NAICU Washington Update

NLRB Rules that Independent College Must Negotiate With Union on Credit Hour Changes

April 06, 2016

The National Labor Relations Board (NLRB) ruled on March 24 that Columbia College Chicago violated federal labor law when it did not negotiate with its adjunct faculty union before reducing the credit hours assigned to several courses.

The lawsuit dates to administrative changes made by Columbia College in 2010 to lower the number of credit hours associated with a dozen courses for the fall 2011 semester. Notably, Columbia College also increased the credit hour designations of several classes during the same semester. Citing the collective bargaining agreement (CBA) negotiated between the administration and the Part-Time Faculty Union (P-FAC), Columbia College believed that it had the contractual authority to modify credit hours of course offerings without negotiating with P-FAC. The CBA offers broadly permissible managerial discretion to make changes to certain academic and curricular policies. However, because adjunct faculty wages are directly tied to the number of credit hours assigned to courses taught, the NLRB ruled that Columbia College acted inappropriately in refusing to negotiate with P-FAC over the changes made. According to the NLRB, such a decision went beyond managerial discretion and was not “inevitable,” thus triggering the negotiation requirements.

As a result, Columbia College has been sanctioned by the NLRB to take a number of steps to resolve the issue, including resuming negotiations with P-FAC, reimbursing affected faculty, and paying the union’s negotiating fees.

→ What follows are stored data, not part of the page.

-- ==== Sys2Proof/Machine/Idle.lean ====
section
/-! DEFINITION. What the block does with no command waiting: one edge of the slow clock passes (log entry 101). -/

namespace Sys2Proof.Machine

/-- The blocks spilled and fetched in the slow-clock period that ends become those of the last period (R289). -/
def Act.rollRate (p : Nat) : Act := Act.modRate p fun u => (0, 0, u.1, u.2.1)

/-- VCORE of Prism die p, measured at a slow-clock edge: the spec fixes no voltage, so it is a free value; NOW takes it, and MIN is
the least since the last reset (R191, log entry 1). -/
def Act.measureVcore (p : Nat) : Act :=
  Act.freeBelow 65536 fun mv => Act.setPsup p fun u => { u with vcore := mv, vcoreMin := min u.vcoreMin mv }

/-- One slow-clock edge: the edge count rises; from step 6 the die times advance by one period (R371) and VCORE is measured
(R191). -/
def idle : Act :=
  Act.seq (Act.upd fun s => { s with edges := s.edges + 1 })
    (Act.get fun s =>
      Act.when (6 ≤ s.start.step)
        (Act.all [
          Act.passEdge,
          Act.rollTallies,
          Act.each s.prismDies (fun p => Act.all [Act.cadencesSettle p, Act.rollRate p, Act.measureVcore p])]))

end Sys2Proof.Machine
end

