-- ==== Sys2Proof/Machine/Step.lean ====
section
/-! DEFINITION. One step: the command at the front of the queue takes effect on the state with the rest of the queue; with the queue
empty, one slow-clock edge passes (log entry 101). -/

namespace Sys2Proof.Machine

/-- One step. -/
def step (s : State) : Host.Outcome State Fault Refusal :=
  match s.pending with
  | [] => Act.go idle s
  | i :: rest => exec i { s with pending := rest }

/-- The state with the command that a word spells in front of the queue. -/
def State.withFetchWord (s : State) (nbits w : Nat) : State :=
  match Sys2Proof.decodeTableWord nbits w with
  | none => s
  | some i => { s with pending := i :: s.pending }

end Sys2Proof.Machine
end

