/-- The register write that a command is, where its row is a write of one register: sender, address and value, the row's field in
it. -/
def regWrite (i : Instr) : Option (Sender × Nat × Word) :=
  match i with
  | .imgCmdRaiseFloor w v => some (w, (IMG.CMD 0), fset (BitVec.ofNat 48 v) IMG.CMD.OP 1)
  | .imgCmdSetPrefer w v => some (w, (IMG.CMD 0), fset (BitVec.ofNat 48 v) IMG.CMD.OP 2)
  | .blockEnable w d b v => some (w, (BLK_CTRL d b), fset (BitVec.ofNat 48 v) BLK_CTRL.ENABLE 1)
  | .blockDisable w d b v => some (w, (BLK_CTRL d b), fset (BitVec.ofNat 48 v) BLK_CTRL.ENABLE 0)
  | .supMinmaxClear w d v => some (w, (SUP.CTRL d), fset (BitVec.ofNat 48 v) SUP.CTRL.MINMAX_CLR 1)
  | .repCmdRead w p v => some (w, (FAB.REP_CMD p), fset (BitVec.ofNat 48 v) FAB.REP_CMD.OP 1)
  | .repCmdWrite w p v => some (w, (FAB.REP_CMD p), fset (BitVec.ofNat 48 v) FAB.REP_CMD.OP 2)
  | .fabClrMax w p v => some (w, (FAB.CTRL p), fset (BitVec.ofNat 48 v) FAB.CTRL.CLR_MAX 1)
  | .flushCmd w p v => some (w, (QMGR.FLUSH_CMD p), fset (BitVec.ofNat 48 v) QMGR.FLUSH_CMD.START 1)
  | .dropRest w p n v => some (w, (QMGR.CQ_CMD p n), fset (BitVec.ofNat 48 v) QMGR.CQ_CMD.DROP_REST 1)
  | .qCmdRead w p v => some (w, (QMGR.Q_CMD p), fset (BitVec.ofNat 48 v) QMGR.Q_CMD.OP 1)
  | .qCmdWrite w p v => some (w, (QMGR.Q_CMD p), fset (BitVec.ofNat 48 v) QMGR.Q_CMD.OP 2)
  | .lpmInsert w p v => some (w, (LPM.CMD p), fset (BitVec.ofNat 48 v) LPM.CMD.OP 1)
  | .lpmDelete w p v => some (w, (LPM.CMD p), fset (BitVec.ofNat 48 v) LPM.CMD.OP 2)
  | .lpmFind w p v => some (w, (LPM.CMD p), fset (BitVec.ofNat 48 v) LPM.CMD.OP 3)
  | .tdmaRead w _ p k v => some (w, (TDMA.JOB p k), fset (BitVec.ofNat 48 v) TDMA.JOB.OP 1)
  | .tdmaWrite w _ p k v => some (w, (TDMA.JOB p k), fset (BitVec.ofNat 48 v) TDMA.JOB.OP 2)
  | .tdmaFind w _ p k v => some (w, (TDMA.JOB p k), fset (BitVec.ofNat 48 v) TDMA.JOB.OP 3)
  | .tdmaInsert w _ p k v => some (w, (TDMA.JOB p k), fset (BitVec.ofNat 48 v) TDMA.JOB.OP 4)
  | .tdmaDelete w _ p k v => some (w, (TDMA.JOB p k), fset (BitVec.ofNat 48 v) TDMA.JOB.OP 5)
  | .gclConfigChange w p f v => some (w, (PSFP.GCL_CTRL p f), fset (BitVec.ofNat 48 v) PSFP.GCL_CTRL.CONFIG_CHANGE 1)
  | .mdioC45Address w p f v => some (w, (ETH.MDIO p f), fset (BitVec.ofNat 48 v) ETH.MDIO.OP 1)
  | .mdioC45Write w p f v => some (w, (ETH.MDIO p f), fset (BitVec.ofNat 48 v) ETH.MDIO.OP 2)
  | .mdioC45Read w p f v => some (w, (ETH.MDIO p f), fset (BitVec.ofNat 48 v) ETH.MDIO.OP 3)
  | .mdioC22Write w p f v => some (w, (ETH.MDIO p f), fset (BitVec.ofNat 48 v) ETH.MDIO.OP 4)
  | .mdioC22Read w p f v => some (w, (ETH.MDIO p f), fset (BitVec.ofNat 48 v) ETH.MDIO.OP 5)
  | .snap w p f v => some (w, (ETH.CTRL p f), fset (BitVec.ofNat 48 v) ETH.CTRL.SNAP 1)
  | .restartAn w p f v => some (w, (ETH.CTRL p f), fset (BitVec.ofNat 48 v) ETH.CTRL.RESTART_AN 1)
  | .timeRateWrite w p v => some (w, (TIME.RATE p), BitVec.ofNat 48 v)
  | .timeStepWrite w p v => some (w, (TIME.STEP p), BitVec.ofNat 48 v)
  | .commit w p v => some (w, (TIME.CTRL p), fset (BitVec.ofNat 48 v) TIME.CTRL.COMMIT 1)
  | .canRecover w p c v => some (w, (CAN.CMD p c), fset (BitVec.ofNat 48 v) CAN.CMD.RECOVER 1)
  | .abortTx w p c v => some (w, (CAN.CMD p c), fset (BitVec.ofNat 48 v) CAN.CMD.ABORT_TX 1)
  | .filtCmdRead w p c v => some (w, (CAN.FILT_CMD p c), fset (BitVec.ofNat 48 v) CAN.FILT_CMD.OP 1)
  | .filtCmdWrite w p c v => some (w, (CAN.FILT_CMD p c), fset (BitVec.ofNat 48 v) CAN.FILT_CMD.OP 2)
  | .acCmdRead w p c v => some (w, (CAN.AC_CMD p c), fset (BitVec.ofNat 48 v) CAN.AC_CMD.OP 1)
  | .acCmdFind w p c v => some (w, (CAN.AC_CMD p c), fset (BitVec.ofNat 48 v) CAN.AC_CMD.OP 2)
  | .acCmdEmpty w p c v => some (w, (CAN.AC_CMD p c), fset (BitVec.ofNat 48 v) CAN.AC_CMD.OP 3)
  | .linSwitch w p c v => some (w, (LIN.CMD p c), fset (BitVec.ofNat 48 v) LIN.CMD.SWITCH 1)
  | .linStop w p c v => some (w, (LIN.CMD p c), fset (BitVec.ofNat 48 v) LIN.CMD.STOP 1)
  | .linGotosleep w p c v => some (w, (LIN.CMD p c), fset (BitVec.ofNat 48 v) LIN.CMD.GOTOSLEEP 1)
  | .schedCmdRead w p c v => some (w, (LIN.SCHED_CMD p c), fset (BitVec.ofNat 48 v) LIN.SCHED_CMD.OP 1)
  | .schedCmdWrite w p c v => some (w, (LIN.SCHED_CMD p c), fset (BitVec.ofNat 48 v) LIN.SCHED_CMD.OP 2)
  | .pubCmdRead w p c v => some (w, (LIN.PUB_CMD p c), fset (BitVec.ofNat 48 v) LIN.PUB_CMD.OP 1)
  | .pubCmdWrite w p c v => some (w, (LIN.PUB_CMD p c), fset (BitVec.ofNat 48 v) LIN.PUB_CMD.OP 2)
  | .beamCmdRead w p v => some (w, (SGW.BEAM_CMD p), fset (BitVec.ofNat 48 v) SGW.BEAM_CMD.OP 1)
  | .beamCmdFind w p v => some (w, (SGW.BEAM_CMD p), fset (BitVec.ofNat 48 v) SGW.BEAM_CMD.OP 2)
  | .beamCmdInsert w p v => some (w, (SGW.BEAM_CMD p), fset (BitVec.ofNat 48 v) SGW.BEAM_CMD.OP 3)
  | .beamCmdDelete w p v => some (w, (SGW.BEAM_CMD p), fset (BitVec.ofNat 48 v) SGW.BEAM_CMD.OP 4)
  | .tblCmdRead w p v => some (w, (SGW.TBL_CMD p), fset (BitVec.ofNat 48 v) SGW.TBL_CMD.OP 1)
  | .tblCmdWrite w p v => some (w, (SGW.TBL_CMD p), fset (BitVec.ofNat 48 v) SGW.TBL_CMD.OP 2)
  | .sigCmdRead w p v => some (w, (SGW.SIG_CMD p), fset (BitVec.ofNat 48 v) SGW.SIG_CMD.OP 1)
  | .sigCmdWrite w p v => some (w, (SGW.SIG_CMD p), fset (BitVec.ofNat 48 v) SGW.SIG_CMD.OP 2)
  | .load w p v => some (w, (KEYS.OP_CMD p), fset (BitVec.ofNat 48 v) KEYS.OP_CMD.OP 1)
  | .derive w p v => some (w, (KEYS.OP_CMD p), fset (BitVec.ofNat 48 v) KEYS.OP_CMD.OP 2)
  | .unwrap w p v => some (w, (KEYS.OP_CMD p), fset (BitVec.ofNat 48 v) KEYS.OP_CMD.OP 3)
  | .wrap w p v => some (w, (KEYS.OP_CMD p), fset (BitVec.ofNat 48 v) KEYS.OP_CMD.OP 4)
  | .generate w p v => some (w, (KEYS.OP_CMD p), fset (BitVec.ofNat 48 v) KEYS.OP_CMD.OP 5)
  | .clear w p v => some (w, (KEYS.OP_CMD p), fset (BitVec.ofNat 48 v) KEYS.OP_CMD.OP 6)
  | .wrapRoot w p v => some (w, (KEYS.OP_CMD p), fset (BitVec.ofNat 48 v) KEYS.OP_CMD.OP 7)
  | .provision w p v => some (w, (KEYS.PROV_CMD p), fset (BitVec.ofNat 48 v) KEYS.PROV_CMD.OP 1)
  | .restore w p v => some (w, (KEYS.PROV_CMD p), fset (BitVec.ofNat 48 v) KEYS.PROV_CMD.OP 2)
  | .rekey w p v => some (w, (KEYS.PROV_CMD p), fset (BitVec.ofNat 48 v) KEYS.PROV_CMD.OP 3)
  | .renew w p v => some (w, (KEYS.PROV_CMD p), fset (BitVec.ofNat 48 v) KEYS.PROV_CMD.OP 4)
  | .ciphJobStart w _ p k v => some (w, (CIPH.JOB p k), fset (BitVec.ofNat 48 v) CIPH.JOB.START 1)
  | .saCmdRead w p v => some (w, (MSEC.SA_CMD p), fset (BitVec.ofNat 48 v) MSEC.SA_CMD.OP 1)
  | .saCmdWrite w p v => some (w, (MSEC.SA_CMD p), fset (BitVec.ofNat 48 v) MSEC.SA_CMD.OP 2)
  | .profCmdRead w p v => some (w, (SEAL.PROF_CMD p), fset (BitVec.ofNat 48 v) SEAL.PROF_CMD.OP 1)
  | .profCmdWrite w p v => some (w, (SEAL.PROF_CMD p), fset (BitVec.ofNat 48 v) SEAL.PROF_CMD.OP 2)
  | .fvCmdRead w p v => some (w, (SEAL.FV_CMD p), fset (BitVec.ofNat 48 v) SEAL.FV_CMD.OP 1)
  | .fvCmdClearRef w p v => some (w, (SEAL.FV_CMD p), fset (BitVec.ofNat 48 v) SEAL.FV_CMD.OP 2)
  | .handover w auto v => if auto then none else some (w, (PAIR.CMD 0), fset (BitVec.ofNat 48 v) PAIR.CMD.HANDOVER 1)
  | .pairTblRead w p v => some (w, (PAIR.TBL_CMD p), fset (BitVec.ofNat 48 v) PAIR.TBL_CMD.OP 1)
  | .pairTblWrite w p v => some (w, (PAIR.TBL_CMD p), fset (BitVec.ofNat 48 v) PAIR.TBL_CMD.OP 2)
  | .wakeReqWrite w p k v => some (w, (WAKE.REQ p k), BitVec.ofNat 48 v)
  | .confirm w p v => some (w, (WAKE.CMD p), fset (BitVec.ofNat 48 v) WAKE.CMD.CONFIRM 1)
  | .rearm w d v => some (w, (WKP.CMD d), fset (BitVec.ofNat 48 v) WKP.CMD.REARM 1)
  | .chnCmd w d c v => some (w, (CHN.CMD d c), BitVec.ofNat 48 v)
  | .clearFault w d c v => some (w, (CHN.CTRL d c), fset (BitVec.ofNat 48 v) CHN.CTRL.CLEAR_FAULT 1)
  | .unlock w d c v => some (w, (CHN.CTRL d c), fset (BitVec.ofNat 48 v) CHN.CTRL.UNLOCK 1)
  | .selftest w d c v => some (w, (CHN.CTRL d c), fset (BitVec.ofNat 48 v) CHN.CTRL.SELFTEST 1)
  | .cal w d c v => some (w, (CHN.CTRL d c), fset (BitVec.ofNat 48 v) CHN.CTRL.CAL 1)
  | .ack w d v => some (w, (PIN.CMD d), fset (BitVec.ofNat 48 v) PIN.CMD.ACK 1)
  | .pcmdHalt w p v => some (w, (CPU.PCMD p), fset (BitVec.ofNat 48 v) CPU.PCMD.OP 1)
  | .pcmdRestart w p v => some (w, (CPU.PCMD p), fset (BitVec.ofNat 48 v) CPU.PCMD.OP 2)
  | .watchdogKick w p k v => some (w, (CPU.KICK p k), BitVec.ofNat 48 v)
  | .skick w p v => some (w, (CPU.SKICK p), BitVec.ofNat 48 v)
  | .txRingProd w _ p k v => some (w, (CPU.TXR_B p k), BitVec.ofNat 48 v)
  | .aprRd w p v => some (w, (CPU.APR_RD p), BitVec.ofNat 48 v)
  | .dtCmdRead w v => some (w, (PLX.DT_CMD 0), fset (BitVec.ofNat 48 v) PLX.DT_CMD.OP 1)
  | .dtCmdRemove w v => some (w, (PLX.DT_CMD 0), fset (BitVec.ofNat 48 v) PLX.DT_CMD.OP 2)
  | .snapCmdSnapshot w p v => some (w, (LOUPE.SNAP_CMD p), fset (BitVec.ofNat 48 v) LOUPE.SNAP_CMD.OP 1)
  | .snapCmdSnapshotClear w p v => some (w, (LOUPE.SNAP_CMD p), fset (BitVec.ofNat 48 v) LOUPE.SNAP_CMD.OP 2)
  | .feedVal w p v => some (w, (LOUPE.FEED_VAL p), BitVec.ofNat 48 v)
  | .mcfgWrite w p m j v => some (w, (ra p 0x80 (0x100 + 4 * m + j)), BitVec.ofNat 48 v)
  | .trigger w p v => some (w, (PSCP.CMD p), fset (BitVec.ofNat 48 v) PSCP.CMD.TRIGGER 1)
  | .restart w p v => some (w, (PSCP.CMD p), fset (BitVec.ofNat 48 v) PSCP.CMD.RESTART 1)
  | .release w p v => some (w, (PSCP.CMD p), fset (BitVec.ofNat 48 v) PSCP.CMD.RELEASE 1)
  | .rdCmd w p v => some (w, (PSCP.RD_CMD p), fset (BitVec.ofNat 48 v) PSCP.RD_CMD.START 1)
  | _ => none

According to the dissent of NLRB Board Member Philip Miscimarra, the board’s decision requiring Columbia College to pay the negotiating fees of the union is particularly “inconsistent with board precedent,” and an “extraordinary remedy” given the facts of the case.

According to a statement from Columbia College, the institution is currently “exploring all of its options in the coming days, including an appeal to the federal courts” to challenge the decision by the NLRB.